*** Opening of Task material ***
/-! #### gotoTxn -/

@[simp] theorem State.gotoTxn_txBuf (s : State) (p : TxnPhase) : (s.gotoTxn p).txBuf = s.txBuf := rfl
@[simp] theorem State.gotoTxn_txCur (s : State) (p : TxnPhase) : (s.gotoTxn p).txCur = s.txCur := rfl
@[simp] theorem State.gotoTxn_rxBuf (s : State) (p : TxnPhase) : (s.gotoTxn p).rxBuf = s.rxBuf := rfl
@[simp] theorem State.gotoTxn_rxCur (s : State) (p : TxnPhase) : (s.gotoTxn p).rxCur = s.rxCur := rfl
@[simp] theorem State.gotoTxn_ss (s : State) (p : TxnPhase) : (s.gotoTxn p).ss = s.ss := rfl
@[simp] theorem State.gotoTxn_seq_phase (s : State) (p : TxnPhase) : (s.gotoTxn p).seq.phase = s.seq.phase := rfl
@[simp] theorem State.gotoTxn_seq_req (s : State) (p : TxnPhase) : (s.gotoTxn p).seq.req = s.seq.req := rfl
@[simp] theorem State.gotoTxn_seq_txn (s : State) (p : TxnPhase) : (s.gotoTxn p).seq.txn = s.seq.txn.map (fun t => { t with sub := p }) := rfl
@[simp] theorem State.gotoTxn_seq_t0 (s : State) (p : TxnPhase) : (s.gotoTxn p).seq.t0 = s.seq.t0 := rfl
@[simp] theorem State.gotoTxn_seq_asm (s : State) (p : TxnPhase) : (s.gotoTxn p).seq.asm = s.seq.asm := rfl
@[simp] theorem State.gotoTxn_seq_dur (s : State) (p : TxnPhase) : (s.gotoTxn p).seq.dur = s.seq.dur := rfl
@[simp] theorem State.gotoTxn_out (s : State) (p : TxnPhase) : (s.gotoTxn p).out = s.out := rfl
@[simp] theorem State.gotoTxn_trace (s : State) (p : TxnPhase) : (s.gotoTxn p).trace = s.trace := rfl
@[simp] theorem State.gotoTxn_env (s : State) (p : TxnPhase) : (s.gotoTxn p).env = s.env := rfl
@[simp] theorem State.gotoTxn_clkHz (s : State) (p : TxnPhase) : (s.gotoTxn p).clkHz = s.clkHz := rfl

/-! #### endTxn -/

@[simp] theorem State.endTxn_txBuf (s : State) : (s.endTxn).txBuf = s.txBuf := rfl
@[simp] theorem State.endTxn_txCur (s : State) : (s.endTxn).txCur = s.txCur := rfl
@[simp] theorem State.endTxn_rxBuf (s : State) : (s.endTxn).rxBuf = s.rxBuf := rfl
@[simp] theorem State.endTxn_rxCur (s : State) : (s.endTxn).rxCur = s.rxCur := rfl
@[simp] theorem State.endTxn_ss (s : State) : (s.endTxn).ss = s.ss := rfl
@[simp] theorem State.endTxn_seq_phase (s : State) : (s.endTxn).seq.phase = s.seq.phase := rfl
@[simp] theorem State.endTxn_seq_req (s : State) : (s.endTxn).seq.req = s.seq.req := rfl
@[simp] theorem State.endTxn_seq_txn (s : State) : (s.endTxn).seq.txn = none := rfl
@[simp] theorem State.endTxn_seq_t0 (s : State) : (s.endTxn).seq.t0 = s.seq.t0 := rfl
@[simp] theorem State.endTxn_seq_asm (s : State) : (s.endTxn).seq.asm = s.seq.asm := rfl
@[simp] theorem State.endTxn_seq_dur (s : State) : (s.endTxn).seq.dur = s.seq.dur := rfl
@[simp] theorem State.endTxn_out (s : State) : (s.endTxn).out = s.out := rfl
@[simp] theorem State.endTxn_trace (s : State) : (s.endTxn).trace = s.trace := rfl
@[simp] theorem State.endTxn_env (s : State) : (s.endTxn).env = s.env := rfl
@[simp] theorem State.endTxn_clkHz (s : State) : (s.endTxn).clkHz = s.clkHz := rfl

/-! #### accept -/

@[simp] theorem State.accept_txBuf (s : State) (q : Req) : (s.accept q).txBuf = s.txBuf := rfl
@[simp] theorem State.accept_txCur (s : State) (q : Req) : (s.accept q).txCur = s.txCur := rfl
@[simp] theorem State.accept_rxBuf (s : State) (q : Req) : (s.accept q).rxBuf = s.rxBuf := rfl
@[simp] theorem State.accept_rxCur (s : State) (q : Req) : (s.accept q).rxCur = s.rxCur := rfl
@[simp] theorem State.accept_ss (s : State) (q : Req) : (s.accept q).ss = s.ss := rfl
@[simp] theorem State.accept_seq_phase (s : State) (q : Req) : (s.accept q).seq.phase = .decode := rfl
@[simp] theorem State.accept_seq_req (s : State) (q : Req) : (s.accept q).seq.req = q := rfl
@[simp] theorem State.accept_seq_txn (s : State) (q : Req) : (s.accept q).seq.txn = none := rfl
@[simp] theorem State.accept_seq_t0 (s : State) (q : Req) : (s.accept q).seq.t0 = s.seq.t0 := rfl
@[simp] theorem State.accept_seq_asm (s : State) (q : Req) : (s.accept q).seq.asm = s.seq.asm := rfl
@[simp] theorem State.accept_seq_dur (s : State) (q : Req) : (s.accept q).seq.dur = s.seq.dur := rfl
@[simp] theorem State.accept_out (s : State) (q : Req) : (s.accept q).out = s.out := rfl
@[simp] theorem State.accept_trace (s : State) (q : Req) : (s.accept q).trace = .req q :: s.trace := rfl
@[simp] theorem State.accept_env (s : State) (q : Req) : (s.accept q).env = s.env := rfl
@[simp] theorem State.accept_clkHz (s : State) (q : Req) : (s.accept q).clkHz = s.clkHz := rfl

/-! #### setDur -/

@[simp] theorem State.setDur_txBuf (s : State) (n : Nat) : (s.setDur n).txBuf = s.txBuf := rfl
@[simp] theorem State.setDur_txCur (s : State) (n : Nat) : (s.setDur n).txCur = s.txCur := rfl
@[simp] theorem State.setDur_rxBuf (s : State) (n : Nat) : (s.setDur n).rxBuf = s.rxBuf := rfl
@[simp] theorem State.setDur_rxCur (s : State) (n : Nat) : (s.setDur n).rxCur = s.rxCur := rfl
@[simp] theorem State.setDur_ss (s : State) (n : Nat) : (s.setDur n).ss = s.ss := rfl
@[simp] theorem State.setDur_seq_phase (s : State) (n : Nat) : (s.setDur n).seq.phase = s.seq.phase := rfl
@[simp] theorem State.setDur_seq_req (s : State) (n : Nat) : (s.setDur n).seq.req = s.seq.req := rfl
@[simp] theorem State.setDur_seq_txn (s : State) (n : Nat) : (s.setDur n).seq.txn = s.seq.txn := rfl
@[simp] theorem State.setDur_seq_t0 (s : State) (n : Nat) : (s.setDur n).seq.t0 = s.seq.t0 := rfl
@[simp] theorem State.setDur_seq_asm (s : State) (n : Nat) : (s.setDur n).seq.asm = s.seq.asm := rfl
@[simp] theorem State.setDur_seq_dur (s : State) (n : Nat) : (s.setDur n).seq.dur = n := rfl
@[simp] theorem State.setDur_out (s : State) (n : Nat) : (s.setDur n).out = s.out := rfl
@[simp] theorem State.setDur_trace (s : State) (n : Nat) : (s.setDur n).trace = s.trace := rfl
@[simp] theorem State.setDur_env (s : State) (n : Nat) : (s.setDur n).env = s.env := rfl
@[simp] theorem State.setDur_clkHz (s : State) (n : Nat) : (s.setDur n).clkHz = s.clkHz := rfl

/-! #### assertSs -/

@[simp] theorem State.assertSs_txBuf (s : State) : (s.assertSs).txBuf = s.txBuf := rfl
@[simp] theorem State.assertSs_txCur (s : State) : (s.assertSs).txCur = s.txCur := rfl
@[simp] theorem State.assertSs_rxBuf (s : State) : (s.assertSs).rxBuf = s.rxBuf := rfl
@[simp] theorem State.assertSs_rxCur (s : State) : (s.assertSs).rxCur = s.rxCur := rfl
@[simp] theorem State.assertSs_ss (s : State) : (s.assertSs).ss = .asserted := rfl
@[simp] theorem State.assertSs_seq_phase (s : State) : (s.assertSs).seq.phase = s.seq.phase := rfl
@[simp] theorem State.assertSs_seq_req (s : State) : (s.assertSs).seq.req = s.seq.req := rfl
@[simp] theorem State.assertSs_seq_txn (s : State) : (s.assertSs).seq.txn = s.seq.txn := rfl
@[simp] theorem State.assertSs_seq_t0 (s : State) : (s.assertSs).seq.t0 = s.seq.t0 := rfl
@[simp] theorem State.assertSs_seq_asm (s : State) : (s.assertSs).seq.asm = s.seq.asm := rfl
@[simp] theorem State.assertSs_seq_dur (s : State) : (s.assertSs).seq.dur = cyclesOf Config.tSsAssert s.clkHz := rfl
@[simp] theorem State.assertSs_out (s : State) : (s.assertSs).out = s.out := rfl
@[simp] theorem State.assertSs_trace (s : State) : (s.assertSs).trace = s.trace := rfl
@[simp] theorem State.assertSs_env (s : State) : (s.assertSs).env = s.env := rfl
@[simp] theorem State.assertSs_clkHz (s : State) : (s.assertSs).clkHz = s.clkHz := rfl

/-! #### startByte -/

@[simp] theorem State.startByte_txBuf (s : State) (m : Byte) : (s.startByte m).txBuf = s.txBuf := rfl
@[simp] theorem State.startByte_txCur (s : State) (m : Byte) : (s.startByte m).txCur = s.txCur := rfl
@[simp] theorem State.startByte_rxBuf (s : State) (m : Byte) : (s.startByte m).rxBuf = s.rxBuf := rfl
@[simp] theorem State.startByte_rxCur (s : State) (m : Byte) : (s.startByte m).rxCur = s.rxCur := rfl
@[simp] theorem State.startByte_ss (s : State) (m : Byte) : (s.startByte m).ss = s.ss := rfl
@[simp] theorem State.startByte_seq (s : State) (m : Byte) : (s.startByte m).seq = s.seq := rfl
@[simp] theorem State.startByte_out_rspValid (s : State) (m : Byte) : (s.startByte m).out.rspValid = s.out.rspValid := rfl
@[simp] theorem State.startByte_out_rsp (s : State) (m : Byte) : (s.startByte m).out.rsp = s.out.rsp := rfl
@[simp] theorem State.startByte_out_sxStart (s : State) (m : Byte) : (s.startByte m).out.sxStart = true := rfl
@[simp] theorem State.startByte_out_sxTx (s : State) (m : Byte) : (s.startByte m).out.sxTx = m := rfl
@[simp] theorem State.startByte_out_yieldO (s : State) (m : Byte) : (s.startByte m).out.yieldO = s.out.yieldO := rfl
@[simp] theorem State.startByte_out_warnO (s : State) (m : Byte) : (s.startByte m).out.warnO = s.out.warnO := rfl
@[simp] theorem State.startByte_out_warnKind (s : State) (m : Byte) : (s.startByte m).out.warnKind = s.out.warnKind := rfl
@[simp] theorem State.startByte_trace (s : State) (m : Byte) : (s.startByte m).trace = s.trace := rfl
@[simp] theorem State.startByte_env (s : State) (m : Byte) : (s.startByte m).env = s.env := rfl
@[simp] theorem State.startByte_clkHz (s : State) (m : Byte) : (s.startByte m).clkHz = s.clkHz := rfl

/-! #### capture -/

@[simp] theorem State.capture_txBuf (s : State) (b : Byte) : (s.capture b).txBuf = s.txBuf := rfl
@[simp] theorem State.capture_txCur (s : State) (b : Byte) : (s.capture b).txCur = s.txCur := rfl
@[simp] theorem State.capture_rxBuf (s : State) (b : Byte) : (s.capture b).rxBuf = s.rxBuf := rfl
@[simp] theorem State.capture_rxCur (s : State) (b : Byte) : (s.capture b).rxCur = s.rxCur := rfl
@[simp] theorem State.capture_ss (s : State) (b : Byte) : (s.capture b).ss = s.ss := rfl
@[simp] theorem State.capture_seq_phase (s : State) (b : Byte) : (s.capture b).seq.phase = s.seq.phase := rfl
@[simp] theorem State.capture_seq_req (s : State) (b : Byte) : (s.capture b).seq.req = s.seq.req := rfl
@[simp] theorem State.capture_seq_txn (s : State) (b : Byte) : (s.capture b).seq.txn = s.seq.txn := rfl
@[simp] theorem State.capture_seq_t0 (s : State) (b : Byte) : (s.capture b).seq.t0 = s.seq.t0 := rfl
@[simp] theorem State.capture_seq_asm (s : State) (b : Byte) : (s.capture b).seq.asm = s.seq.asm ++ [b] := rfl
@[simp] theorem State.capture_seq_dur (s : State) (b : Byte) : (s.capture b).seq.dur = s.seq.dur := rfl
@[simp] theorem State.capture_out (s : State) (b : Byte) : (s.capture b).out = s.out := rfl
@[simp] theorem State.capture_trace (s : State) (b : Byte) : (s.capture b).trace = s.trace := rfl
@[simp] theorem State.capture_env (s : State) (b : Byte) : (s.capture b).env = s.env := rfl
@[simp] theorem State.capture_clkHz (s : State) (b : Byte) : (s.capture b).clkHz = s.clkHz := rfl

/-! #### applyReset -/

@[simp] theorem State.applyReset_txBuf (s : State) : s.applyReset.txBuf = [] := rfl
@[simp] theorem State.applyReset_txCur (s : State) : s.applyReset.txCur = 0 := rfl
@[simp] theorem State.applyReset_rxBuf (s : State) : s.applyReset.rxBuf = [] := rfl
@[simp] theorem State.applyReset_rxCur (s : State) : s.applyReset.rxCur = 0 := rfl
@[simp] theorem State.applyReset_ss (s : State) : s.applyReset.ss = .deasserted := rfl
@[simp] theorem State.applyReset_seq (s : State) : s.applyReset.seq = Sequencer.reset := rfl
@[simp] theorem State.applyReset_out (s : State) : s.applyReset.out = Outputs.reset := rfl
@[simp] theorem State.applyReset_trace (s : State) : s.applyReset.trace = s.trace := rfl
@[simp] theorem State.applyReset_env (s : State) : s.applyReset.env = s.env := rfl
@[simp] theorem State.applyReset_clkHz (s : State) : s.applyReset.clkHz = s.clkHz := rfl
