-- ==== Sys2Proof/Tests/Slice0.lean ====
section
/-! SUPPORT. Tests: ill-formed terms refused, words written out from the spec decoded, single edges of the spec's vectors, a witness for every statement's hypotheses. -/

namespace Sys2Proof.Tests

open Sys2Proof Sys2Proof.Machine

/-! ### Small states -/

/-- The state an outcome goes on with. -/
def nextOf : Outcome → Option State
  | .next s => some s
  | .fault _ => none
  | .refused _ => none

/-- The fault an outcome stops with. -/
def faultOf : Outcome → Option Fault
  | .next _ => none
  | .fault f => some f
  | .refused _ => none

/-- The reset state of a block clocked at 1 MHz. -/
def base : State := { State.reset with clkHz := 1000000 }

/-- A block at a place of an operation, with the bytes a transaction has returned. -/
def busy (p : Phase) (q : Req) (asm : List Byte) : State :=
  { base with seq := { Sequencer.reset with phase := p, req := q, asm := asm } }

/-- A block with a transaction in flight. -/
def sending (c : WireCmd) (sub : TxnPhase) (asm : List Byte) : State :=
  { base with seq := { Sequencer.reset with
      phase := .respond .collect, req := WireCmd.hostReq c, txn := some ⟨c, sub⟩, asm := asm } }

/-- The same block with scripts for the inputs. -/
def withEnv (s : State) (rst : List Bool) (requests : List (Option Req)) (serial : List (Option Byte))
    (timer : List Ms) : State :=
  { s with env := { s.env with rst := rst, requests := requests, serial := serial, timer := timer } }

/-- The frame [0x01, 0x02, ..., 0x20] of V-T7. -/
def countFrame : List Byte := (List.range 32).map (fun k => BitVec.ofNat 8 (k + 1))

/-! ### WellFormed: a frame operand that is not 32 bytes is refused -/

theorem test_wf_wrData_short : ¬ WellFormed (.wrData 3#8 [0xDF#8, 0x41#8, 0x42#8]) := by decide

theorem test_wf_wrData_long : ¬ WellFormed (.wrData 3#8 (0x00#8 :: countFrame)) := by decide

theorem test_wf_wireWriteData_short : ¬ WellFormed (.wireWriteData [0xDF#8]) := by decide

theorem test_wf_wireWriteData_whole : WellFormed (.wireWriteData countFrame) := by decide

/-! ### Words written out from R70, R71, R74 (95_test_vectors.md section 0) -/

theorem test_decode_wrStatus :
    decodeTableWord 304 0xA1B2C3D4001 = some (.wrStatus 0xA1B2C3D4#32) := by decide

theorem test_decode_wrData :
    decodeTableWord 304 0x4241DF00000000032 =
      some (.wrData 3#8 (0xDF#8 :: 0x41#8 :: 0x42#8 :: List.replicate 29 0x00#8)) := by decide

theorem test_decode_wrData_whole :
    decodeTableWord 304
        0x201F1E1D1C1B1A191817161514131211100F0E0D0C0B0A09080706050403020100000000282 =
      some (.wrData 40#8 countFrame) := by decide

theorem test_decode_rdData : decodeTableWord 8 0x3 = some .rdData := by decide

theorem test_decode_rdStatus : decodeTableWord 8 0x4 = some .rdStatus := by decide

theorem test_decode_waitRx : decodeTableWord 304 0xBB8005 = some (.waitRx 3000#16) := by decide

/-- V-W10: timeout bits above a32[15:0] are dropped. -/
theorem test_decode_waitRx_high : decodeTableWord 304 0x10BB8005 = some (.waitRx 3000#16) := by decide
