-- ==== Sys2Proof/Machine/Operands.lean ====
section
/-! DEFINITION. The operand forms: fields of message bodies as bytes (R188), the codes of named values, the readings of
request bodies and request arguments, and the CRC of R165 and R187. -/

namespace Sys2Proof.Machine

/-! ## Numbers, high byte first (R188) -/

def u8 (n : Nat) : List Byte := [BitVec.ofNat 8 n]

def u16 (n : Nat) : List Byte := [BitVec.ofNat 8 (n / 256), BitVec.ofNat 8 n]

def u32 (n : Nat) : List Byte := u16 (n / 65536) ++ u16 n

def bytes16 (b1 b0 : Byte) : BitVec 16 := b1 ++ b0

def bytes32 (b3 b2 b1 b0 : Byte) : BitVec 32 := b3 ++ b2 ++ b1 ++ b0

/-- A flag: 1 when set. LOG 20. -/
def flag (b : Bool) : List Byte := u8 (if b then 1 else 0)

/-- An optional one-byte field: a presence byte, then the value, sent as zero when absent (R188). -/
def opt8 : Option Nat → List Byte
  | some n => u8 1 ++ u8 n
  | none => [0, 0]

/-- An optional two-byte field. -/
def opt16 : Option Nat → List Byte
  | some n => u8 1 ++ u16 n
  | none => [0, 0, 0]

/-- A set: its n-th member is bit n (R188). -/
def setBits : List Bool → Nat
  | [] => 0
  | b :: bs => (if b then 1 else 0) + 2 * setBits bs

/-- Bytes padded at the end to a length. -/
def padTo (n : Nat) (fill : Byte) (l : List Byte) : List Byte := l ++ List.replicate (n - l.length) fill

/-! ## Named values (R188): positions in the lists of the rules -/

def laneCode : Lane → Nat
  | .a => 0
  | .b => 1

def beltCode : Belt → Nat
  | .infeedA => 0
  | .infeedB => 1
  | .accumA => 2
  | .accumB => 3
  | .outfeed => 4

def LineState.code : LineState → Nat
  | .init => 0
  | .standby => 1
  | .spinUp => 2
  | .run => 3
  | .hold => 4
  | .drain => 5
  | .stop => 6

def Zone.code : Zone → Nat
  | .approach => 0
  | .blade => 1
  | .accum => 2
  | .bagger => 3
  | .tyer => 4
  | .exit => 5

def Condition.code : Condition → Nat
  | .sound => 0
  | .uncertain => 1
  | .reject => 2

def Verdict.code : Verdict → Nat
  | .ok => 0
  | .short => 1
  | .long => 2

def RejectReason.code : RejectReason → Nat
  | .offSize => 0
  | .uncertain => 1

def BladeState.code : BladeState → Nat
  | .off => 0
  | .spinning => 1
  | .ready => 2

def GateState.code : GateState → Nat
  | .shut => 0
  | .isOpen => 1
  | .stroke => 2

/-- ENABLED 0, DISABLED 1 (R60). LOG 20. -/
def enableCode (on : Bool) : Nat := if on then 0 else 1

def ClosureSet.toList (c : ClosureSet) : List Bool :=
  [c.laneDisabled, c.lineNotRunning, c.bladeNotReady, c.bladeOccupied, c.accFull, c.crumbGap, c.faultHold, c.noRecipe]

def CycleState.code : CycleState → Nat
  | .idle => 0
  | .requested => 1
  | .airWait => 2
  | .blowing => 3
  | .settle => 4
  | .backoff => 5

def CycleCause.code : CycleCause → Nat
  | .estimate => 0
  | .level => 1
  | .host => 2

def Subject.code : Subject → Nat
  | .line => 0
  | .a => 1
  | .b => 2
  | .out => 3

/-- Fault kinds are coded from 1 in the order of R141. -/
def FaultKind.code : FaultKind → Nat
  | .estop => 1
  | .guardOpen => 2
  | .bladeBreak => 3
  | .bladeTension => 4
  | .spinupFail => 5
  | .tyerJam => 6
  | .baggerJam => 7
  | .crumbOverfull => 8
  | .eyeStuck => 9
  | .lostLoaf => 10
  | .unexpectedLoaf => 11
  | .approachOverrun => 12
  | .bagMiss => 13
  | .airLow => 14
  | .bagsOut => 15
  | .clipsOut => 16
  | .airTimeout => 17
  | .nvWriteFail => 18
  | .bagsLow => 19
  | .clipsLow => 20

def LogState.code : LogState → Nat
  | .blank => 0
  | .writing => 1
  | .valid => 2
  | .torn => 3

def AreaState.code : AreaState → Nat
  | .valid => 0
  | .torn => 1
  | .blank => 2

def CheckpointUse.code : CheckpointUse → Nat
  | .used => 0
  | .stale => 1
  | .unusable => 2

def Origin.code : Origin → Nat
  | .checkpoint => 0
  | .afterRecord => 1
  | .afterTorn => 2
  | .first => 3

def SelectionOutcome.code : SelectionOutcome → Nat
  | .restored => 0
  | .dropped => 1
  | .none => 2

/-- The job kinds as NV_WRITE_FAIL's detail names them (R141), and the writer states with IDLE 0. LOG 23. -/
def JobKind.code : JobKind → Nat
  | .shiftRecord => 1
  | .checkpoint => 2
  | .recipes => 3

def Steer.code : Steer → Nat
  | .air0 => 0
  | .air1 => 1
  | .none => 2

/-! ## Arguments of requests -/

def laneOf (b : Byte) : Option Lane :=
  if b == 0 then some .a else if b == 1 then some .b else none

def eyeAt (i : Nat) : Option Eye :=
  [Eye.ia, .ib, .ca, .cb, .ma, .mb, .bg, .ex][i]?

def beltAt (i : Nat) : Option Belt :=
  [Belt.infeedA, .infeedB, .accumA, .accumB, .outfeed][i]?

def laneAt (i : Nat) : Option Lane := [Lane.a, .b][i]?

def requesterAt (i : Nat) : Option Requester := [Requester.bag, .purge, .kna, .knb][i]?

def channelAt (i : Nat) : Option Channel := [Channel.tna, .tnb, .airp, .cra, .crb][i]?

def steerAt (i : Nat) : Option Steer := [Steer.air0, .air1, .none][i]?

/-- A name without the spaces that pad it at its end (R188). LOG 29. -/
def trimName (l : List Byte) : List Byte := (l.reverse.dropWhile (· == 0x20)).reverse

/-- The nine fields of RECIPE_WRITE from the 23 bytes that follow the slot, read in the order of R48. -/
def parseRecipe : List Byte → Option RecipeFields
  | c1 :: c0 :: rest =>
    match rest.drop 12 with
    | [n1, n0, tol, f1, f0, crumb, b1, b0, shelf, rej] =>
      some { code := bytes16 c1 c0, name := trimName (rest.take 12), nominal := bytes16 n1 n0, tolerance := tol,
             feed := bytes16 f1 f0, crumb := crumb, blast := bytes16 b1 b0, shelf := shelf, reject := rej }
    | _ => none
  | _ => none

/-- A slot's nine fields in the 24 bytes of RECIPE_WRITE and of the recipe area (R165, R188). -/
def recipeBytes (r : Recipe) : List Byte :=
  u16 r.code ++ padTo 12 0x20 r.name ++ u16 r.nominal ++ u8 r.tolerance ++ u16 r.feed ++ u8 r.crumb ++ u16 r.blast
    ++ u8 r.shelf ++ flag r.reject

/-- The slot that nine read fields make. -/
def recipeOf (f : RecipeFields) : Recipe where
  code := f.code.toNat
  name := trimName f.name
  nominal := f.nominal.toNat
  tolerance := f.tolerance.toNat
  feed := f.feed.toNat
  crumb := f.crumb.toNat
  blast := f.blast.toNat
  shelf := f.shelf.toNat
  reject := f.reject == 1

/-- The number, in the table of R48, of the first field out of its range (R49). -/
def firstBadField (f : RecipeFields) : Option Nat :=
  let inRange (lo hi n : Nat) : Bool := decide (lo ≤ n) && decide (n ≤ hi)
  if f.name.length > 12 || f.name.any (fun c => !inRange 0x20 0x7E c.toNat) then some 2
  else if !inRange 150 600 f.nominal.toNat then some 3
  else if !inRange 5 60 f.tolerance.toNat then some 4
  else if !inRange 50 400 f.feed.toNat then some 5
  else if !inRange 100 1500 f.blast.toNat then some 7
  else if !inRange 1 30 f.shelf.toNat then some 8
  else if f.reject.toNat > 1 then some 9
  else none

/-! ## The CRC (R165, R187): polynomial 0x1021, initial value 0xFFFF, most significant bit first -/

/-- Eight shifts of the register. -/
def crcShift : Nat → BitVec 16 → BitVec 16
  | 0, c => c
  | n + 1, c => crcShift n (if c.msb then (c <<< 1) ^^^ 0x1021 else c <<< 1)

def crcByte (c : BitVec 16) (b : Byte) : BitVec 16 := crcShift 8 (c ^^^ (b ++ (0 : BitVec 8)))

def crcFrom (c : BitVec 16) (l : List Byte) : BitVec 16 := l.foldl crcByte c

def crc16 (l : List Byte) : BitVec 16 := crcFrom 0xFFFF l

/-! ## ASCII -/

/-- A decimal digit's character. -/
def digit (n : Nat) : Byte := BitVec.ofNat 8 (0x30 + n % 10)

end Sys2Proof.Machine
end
*** Close of Task material ***
# [Task item]
Reproduce the entries exactly, starting at their first line and stopping after the line with "(s.endTxn).txBuf = s.txBuf := rfl".

# [Expected output]
/-! #### gotoTxn -/

@[simp] theorem State.gotoTxn_txBuf (s : State) (p : TxnPhase) : (s.gotoTxn p).txBuf = s.txBuf := rfl
@[simp] theorem State.gotoTxn_txCur (s : State) (p : TxnPhase) : (s.gotoTxn p).txCur = s.txCur := rfl
@[simp] theorem State.gotoTxn_rxBuf (s : State) (p : TxnPhase) : (s.gotoTxn p).rxBuf = s.rxBuf := rfl
@[simp] theorem State.gotoTxn_rxCur (s : State) (p : TxnPhase) : (s.gotoTxn p).rxCur = s.rxCur := rfl
@[simp] theorem State.gotoTxn_ss (s : State) (p : TxnPhase) : (s.gotoTxn p).ss = s.ss := rfl
@[simp] theorem State.gotoTxn_seq_phase (s : State) (p : TxnPhase) : (s.gotoTxn p).seq.phase = s.seq.phase := rfl
@[simp] theorem State.gotoTxn_seq_req (s : State) (p : TxnPhase) : (s.gotoTxn p).seq.req = s.seq.req := rfl
@[simp] theorem State.gotoTxn_seq_txn (s : State) (p : TxnPhase) : (s.gotoTxn p).seq.txn = s.seq.txn.map (fun t => { t with sub := p }) := rfl
@[simp] theorem State.gotoTxn_seq_t0 (s : State) (p : TxnPhase) : (s.gotoTxn p).seq.t0 = s.seq.t0 := rfl
@[simp] theorem State.gotoTxn_seq_asm (s : State) (p : TxnPhase) : (s.gotoTxn p).seq.asm = s.seq.asm := rfl
@[simp] theorem State.gotoTxn_seq_dur (s : State) (p : TxnPhase) : (s.gotoTxn p).seq.dur = s.seq.dur := rfl
@[simp] theorem State.gotoTxn_out (s : State) (p : TxnPhase) : (s.gotoTxn p).out = s.out := rfl
@[simp] theorem State.gotoTxn_trace (s : State) (p : TxnPhase) : (s.gotoTxn p).trace = s.trace := rfl
@[simp] theorem State.gotoTxn_env (s : State) (p : TxnPhase) : (s.gotoTxn p).env = s.env := rfl
@[simp] theorem State.gotoTxn_clkHz (s : State) (p : TxnPhase) : (s.gotoTxn p).clkHz = s.clkHz := rfl

/-! #### endTxn -/

@[simp] theorem State.endTxn_txBuf (s : State) : (s.endTxn).txBuf = s.txBuf := rfl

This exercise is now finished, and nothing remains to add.